What the task asks: From the records below, please repeat exactly the line that has "def execVziph (d", the line that has "PXOR (R191). -/", and every line between them, and nothing else.

"""

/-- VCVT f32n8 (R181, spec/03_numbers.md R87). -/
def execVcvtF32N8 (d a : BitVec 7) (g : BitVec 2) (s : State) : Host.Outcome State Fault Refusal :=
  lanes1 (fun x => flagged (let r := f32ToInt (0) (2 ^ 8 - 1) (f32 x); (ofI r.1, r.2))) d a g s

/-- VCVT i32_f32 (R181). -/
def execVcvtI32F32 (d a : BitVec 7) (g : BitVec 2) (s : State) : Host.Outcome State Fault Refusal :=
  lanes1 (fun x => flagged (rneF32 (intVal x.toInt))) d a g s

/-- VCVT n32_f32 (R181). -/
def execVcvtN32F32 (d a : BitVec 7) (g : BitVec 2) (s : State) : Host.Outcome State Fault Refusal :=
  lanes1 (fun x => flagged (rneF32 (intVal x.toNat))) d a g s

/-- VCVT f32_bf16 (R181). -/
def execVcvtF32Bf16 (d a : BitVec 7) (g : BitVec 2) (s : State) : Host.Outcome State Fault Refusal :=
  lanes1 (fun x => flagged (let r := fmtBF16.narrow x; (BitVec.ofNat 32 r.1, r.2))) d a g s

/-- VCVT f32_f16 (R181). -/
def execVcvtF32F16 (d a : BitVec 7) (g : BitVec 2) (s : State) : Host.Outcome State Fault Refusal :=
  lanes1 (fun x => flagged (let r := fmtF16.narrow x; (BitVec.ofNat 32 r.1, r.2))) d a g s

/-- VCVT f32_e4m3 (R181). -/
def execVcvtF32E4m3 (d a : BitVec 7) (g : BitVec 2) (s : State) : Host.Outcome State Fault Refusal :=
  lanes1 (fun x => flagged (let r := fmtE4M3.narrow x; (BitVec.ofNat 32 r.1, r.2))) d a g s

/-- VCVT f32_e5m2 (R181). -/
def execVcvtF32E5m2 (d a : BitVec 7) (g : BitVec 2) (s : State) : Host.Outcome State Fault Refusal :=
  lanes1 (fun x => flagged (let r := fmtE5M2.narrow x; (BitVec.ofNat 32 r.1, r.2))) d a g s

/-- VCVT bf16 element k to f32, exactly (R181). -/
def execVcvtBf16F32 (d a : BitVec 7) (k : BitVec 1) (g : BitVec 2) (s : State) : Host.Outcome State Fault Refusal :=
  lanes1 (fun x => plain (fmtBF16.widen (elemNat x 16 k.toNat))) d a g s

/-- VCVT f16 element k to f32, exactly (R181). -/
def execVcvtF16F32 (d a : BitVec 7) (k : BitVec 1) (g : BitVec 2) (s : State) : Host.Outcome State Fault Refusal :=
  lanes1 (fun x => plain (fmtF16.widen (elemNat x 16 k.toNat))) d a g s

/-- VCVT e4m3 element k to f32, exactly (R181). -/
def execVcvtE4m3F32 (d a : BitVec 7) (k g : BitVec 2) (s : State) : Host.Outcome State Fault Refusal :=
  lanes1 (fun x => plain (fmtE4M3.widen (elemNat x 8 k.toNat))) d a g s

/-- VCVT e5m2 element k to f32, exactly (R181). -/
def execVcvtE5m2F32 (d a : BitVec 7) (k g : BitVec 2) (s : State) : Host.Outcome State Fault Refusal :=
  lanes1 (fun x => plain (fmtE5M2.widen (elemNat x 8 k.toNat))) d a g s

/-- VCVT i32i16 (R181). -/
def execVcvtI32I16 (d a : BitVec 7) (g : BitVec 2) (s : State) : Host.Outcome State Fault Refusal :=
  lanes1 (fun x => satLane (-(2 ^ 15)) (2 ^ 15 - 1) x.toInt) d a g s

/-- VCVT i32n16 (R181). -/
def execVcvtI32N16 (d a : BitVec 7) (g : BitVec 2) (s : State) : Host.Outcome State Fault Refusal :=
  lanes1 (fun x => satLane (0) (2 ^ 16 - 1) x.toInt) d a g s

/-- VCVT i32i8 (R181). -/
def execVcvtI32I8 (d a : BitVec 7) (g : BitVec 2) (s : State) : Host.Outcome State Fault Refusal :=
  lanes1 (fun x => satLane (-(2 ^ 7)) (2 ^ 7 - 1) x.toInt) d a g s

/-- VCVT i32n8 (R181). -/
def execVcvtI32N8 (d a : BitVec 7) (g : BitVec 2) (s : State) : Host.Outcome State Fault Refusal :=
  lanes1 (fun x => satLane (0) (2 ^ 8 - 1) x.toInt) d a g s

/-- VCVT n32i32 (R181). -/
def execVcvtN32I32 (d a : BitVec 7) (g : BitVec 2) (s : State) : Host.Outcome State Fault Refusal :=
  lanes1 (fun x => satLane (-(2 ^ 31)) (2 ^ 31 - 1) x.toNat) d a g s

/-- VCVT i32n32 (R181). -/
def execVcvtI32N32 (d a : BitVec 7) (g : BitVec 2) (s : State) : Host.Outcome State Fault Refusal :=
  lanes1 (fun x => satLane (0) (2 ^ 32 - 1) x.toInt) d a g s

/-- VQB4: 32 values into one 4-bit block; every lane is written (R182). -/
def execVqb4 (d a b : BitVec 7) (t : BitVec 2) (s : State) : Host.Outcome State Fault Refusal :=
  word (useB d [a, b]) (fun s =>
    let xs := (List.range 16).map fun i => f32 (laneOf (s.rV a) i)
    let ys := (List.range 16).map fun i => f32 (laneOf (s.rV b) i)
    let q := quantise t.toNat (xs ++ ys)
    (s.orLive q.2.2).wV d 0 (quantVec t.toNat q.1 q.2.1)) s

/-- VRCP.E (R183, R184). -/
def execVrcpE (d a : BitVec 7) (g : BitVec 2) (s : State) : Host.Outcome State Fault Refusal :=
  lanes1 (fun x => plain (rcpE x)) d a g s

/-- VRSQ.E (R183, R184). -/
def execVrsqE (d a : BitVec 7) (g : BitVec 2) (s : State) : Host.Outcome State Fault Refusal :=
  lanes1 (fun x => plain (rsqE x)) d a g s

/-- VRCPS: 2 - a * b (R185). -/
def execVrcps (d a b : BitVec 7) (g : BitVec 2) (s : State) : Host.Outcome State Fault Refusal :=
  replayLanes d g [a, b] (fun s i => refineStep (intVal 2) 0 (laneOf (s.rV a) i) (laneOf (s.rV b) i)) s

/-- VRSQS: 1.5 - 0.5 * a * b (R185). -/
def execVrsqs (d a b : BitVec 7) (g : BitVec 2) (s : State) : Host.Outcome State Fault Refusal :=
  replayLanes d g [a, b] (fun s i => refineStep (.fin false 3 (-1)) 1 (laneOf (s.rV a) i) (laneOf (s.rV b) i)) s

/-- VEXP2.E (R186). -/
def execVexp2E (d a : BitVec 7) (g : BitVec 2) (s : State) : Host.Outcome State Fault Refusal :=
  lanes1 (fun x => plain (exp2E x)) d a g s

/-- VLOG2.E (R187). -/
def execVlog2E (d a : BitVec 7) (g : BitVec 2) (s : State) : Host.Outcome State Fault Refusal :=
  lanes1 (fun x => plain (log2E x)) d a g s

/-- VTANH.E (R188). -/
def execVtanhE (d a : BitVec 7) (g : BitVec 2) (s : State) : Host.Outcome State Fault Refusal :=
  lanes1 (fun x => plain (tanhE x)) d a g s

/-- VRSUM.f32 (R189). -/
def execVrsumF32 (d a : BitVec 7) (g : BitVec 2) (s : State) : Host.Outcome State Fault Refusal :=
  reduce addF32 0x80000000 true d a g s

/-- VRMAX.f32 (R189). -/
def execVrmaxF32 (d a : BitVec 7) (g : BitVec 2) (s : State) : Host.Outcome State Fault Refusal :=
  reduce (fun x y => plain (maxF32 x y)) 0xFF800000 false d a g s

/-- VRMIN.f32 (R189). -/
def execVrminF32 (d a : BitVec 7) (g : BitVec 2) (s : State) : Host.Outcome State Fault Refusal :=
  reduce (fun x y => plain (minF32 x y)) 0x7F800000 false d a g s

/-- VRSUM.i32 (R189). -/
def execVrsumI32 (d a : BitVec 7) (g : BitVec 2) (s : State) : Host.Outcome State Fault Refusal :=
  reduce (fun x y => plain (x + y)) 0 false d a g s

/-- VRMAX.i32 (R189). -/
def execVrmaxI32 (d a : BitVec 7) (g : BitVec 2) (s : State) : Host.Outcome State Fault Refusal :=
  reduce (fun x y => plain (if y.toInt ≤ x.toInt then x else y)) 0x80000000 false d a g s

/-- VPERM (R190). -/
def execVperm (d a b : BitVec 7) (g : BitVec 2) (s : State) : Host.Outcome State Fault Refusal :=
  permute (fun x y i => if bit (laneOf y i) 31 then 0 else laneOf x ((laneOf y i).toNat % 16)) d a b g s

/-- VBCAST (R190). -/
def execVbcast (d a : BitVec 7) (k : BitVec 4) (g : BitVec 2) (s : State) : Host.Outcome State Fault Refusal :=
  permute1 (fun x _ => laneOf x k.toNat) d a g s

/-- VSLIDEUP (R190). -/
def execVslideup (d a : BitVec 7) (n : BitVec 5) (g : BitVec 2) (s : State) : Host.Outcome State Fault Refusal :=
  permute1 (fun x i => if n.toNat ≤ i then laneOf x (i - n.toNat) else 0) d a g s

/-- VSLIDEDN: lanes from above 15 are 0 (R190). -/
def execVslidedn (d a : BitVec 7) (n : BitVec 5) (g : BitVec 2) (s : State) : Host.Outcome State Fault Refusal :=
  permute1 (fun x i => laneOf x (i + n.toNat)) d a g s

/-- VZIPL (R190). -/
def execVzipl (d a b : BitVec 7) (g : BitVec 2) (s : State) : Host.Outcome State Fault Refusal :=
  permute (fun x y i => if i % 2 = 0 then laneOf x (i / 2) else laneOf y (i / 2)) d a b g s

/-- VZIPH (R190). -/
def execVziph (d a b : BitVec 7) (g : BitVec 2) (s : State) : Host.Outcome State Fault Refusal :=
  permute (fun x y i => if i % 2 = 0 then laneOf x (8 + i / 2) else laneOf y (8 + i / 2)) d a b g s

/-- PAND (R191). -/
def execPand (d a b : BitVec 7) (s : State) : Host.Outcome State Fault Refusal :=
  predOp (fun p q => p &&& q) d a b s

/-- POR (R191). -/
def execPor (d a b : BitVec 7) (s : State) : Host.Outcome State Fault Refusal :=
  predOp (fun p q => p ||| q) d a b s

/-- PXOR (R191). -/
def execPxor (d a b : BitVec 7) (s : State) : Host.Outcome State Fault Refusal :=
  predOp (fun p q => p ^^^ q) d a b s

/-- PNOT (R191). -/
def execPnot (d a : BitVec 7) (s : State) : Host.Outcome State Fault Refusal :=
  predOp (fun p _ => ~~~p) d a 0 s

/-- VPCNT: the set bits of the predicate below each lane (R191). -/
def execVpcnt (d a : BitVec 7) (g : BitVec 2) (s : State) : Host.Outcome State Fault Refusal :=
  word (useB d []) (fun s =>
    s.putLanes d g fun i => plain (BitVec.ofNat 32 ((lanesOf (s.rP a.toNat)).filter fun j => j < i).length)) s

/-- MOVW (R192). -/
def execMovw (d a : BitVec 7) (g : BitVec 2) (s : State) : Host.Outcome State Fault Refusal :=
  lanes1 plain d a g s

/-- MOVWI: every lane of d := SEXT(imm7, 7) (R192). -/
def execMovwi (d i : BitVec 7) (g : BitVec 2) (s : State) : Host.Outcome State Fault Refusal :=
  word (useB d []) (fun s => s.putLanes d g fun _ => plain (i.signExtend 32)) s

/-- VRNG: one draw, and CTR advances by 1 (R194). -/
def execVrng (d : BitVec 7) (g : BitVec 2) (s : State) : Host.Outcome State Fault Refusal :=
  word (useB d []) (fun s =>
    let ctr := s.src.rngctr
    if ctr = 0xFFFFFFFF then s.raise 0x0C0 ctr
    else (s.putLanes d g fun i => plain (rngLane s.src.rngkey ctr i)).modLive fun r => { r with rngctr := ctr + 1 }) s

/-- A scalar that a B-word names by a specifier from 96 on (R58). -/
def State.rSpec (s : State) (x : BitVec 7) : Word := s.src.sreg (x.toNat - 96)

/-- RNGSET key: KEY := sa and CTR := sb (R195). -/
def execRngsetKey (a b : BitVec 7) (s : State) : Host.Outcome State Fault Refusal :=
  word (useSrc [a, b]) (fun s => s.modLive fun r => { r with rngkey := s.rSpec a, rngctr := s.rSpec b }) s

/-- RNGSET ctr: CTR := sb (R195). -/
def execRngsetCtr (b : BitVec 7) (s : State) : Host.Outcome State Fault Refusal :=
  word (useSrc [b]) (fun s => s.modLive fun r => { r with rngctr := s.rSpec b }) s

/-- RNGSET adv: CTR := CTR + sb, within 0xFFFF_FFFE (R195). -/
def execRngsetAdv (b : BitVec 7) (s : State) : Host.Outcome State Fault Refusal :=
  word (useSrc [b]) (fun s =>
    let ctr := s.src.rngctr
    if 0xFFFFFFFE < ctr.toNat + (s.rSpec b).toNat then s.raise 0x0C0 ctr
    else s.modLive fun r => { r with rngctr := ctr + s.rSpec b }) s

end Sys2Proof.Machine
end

"""
"""

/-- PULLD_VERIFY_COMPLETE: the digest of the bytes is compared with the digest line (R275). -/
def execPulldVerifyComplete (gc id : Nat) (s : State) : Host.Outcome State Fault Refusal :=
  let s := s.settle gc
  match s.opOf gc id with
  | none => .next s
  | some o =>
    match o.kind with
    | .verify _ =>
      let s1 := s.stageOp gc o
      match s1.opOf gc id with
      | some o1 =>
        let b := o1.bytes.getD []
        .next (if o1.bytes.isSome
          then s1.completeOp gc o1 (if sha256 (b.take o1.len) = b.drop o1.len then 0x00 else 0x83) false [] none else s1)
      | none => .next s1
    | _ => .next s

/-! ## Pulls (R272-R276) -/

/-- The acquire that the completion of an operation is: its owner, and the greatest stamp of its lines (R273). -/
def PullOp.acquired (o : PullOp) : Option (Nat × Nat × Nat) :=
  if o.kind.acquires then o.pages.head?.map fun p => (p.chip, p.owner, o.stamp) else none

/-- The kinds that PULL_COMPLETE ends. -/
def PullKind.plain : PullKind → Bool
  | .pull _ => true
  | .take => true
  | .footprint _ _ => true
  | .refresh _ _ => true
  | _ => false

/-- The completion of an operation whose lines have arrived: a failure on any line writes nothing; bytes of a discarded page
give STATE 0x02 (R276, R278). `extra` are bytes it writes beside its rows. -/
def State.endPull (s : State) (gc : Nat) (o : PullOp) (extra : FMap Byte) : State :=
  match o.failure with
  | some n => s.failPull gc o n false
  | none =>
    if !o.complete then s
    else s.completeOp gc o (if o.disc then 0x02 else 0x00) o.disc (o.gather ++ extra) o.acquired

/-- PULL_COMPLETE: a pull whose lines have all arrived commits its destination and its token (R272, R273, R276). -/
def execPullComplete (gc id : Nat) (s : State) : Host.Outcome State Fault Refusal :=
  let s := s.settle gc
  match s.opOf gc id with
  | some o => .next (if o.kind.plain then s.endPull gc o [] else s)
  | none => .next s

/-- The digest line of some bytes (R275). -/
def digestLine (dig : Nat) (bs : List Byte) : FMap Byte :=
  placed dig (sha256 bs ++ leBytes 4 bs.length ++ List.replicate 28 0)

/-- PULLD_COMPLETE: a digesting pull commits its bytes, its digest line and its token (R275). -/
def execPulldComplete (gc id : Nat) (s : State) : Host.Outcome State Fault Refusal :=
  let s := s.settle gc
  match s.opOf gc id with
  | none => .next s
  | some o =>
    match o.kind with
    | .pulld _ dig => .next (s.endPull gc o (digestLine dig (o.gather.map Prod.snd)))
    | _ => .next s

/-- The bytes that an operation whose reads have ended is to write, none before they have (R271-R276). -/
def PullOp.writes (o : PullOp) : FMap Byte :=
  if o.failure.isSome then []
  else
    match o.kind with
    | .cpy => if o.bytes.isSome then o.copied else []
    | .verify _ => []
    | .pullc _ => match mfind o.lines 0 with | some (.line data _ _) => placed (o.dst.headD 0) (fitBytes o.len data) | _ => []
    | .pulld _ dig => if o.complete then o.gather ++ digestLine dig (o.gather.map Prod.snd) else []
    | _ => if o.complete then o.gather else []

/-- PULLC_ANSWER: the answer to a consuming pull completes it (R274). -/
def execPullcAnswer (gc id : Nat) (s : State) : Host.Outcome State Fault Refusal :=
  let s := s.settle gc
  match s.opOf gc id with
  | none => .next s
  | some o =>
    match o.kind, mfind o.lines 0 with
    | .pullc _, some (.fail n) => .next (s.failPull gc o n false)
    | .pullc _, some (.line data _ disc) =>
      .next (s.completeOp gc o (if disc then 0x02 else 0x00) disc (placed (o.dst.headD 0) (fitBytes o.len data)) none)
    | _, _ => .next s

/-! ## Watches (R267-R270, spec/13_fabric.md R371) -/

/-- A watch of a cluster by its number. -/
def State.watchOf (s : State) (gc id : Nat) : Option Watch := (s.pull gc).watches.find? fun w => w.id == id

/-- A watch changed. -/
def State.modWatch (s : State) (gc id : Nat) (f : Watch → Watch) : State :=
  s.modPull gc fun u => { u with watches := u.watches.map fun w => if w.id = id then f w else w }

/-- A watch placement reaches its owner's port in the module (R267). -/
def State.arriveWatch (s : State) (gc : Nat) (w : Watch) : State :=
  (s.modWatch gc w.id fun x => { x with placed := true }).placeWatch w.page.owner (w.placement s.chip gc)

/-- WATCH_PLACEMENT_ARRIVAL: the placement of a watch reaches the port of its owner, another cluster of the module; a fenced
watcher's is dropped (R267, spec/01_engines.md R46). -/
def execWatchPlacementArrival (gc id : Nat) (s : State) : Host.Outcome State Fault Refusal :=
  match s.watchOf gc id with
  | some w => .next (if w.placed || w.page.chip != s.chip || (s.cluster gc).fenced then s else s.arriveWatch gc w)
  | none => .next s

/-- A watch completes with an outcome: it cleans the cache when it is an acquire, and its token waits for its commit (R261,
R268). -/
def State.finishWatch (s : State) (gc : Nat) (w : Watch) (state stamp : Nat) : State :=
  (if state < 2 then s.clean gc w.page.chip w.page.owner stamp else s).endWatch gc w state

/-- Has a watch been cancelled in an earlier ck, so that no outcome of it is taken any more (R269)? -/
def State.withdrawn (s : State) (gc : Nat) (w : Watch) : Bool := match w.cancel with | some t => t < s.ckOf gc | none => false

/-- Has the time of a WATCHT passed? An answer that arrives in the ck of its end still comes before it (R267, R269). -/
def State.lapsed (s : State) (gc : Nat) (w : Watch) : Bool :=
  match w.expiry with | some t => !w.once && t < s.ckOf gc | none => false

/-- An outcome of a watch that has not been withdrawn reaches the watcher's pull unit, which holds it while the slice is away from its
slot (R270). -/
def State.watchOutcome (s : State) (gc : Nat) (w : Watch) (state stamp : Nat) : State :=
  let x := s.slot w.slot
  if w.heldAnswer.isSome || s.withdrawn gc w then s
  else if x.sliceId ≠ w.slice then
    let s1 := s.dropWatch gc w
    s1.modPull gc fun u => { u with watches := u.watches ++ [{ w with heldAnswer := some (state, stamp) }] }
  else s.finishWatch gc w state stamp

"""
"""

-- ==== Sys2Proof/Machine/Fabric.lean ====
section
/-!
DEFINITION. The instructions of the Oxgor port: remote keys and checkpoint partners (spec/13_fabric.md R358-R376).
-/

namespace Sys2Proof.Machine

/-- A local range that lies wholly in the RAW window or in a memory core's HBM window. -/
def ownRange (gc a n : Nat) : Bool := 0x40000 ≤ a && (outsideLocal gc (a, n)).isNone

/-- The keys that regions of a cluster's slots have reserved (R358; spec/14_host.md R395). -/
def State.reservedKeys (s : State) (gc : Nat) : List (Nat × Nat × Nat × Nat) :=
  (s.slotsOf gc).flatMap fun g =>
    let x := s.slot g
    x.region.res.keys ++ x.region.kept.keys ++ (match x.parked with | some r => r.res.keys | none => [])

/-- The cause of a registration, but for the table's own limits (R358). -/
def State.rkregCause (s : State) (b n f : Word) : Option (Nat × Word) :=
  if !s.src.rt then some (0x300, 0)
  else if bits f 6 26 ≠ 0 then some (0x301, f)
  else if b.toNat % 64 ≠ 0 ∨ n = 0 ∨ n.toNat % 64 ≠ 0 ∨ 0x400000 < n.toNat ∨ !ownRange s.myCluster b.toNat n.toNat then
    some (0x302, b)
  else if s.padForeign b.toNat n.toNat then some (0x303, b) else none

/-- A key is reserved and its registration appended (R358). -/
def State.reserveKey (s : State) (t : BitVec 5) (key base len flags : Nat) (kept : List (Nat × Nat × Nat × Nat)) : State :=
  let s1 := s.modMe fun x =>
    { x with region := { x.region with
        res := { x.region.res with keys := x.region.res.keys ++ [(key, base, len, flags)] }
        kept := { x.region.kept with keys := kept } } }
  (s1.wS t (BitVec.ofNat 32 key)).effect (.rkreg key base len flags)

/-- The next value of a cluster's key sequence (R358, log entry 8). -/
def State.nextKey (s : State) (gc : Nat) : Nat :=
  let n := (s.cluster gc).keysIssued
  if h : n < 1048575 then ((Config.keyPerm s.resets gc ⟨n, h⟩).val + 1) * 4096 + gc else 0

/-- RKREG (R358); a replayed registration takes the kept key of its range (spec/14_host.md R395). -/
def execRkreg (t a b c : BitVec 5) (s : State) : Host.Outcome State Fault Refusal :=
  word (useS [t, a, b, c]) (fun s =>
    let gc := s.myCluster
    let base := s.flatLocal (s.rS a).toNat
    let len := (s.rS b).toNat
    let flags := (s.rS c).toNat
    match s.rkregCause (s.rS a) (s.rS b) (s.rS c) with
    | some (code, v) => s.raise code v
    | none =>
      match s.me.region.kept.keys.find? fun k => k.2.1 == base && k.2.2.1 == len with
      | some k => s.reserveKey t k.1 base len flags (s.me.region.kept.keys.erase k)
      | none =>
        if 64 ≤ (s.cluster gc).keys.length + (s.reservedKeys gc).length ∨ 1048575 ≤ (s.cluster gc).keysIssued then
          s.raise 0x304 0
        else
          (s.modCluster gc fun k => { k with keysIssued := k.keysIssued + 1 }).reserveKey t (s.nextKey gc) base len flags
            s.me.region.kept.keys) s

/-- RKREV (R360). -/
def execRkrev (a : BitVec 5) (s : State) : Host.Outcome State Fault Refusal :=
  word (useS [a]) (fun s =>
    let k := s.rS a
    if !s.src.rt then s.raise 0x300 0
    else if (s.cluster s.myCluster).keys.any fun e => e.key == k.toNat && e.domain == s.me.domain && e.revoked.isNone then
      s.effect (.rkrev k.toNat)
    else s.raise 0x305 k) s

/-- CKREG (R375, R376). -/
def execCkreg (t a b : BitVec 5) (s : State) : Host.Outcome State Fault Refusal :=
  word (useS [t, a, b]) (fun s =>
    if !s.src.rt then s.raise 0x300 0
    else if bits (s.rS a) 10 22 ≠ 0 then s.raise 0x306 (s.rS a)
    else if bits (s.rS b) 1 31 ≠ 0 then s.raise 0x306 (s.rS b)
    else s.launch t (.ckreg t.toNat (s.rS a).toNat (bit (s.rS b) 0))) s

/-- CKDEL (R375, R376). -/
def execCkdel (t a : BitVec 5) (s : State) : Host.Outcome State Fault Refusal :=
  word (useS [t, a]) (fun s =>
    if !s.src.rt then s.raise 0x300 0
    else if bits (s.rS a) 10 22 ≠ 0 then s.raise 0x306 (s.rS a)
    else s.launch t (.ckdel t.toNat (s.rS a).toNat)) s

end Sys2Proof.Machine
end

"""

Written solution:
def execVziph (d a b : BitVec 7) (g : BitVec 2) (s : State) : Host.Outcome State Fault Refusal :=
  permute (fun x y i => if i % 2 = 0 then laneOf x (8 + i / 2) else laneOf y (8 + i / 2)) d a b g s

/-- PAND (R191). -/
def execPand (d a b : BitVec 7) (s : State) : Host.Outcome State Fault Refusal :=
  predOp (fun p q => p &&& q) d a b s

/-- POR (R191). -/
def execPor (d a b : BitVec 7) (s : State) : Host.Outcome State Fault Refusal :=
  predOp (fun p q => p ||| q) d a b s

/-- PXOR (R191). -/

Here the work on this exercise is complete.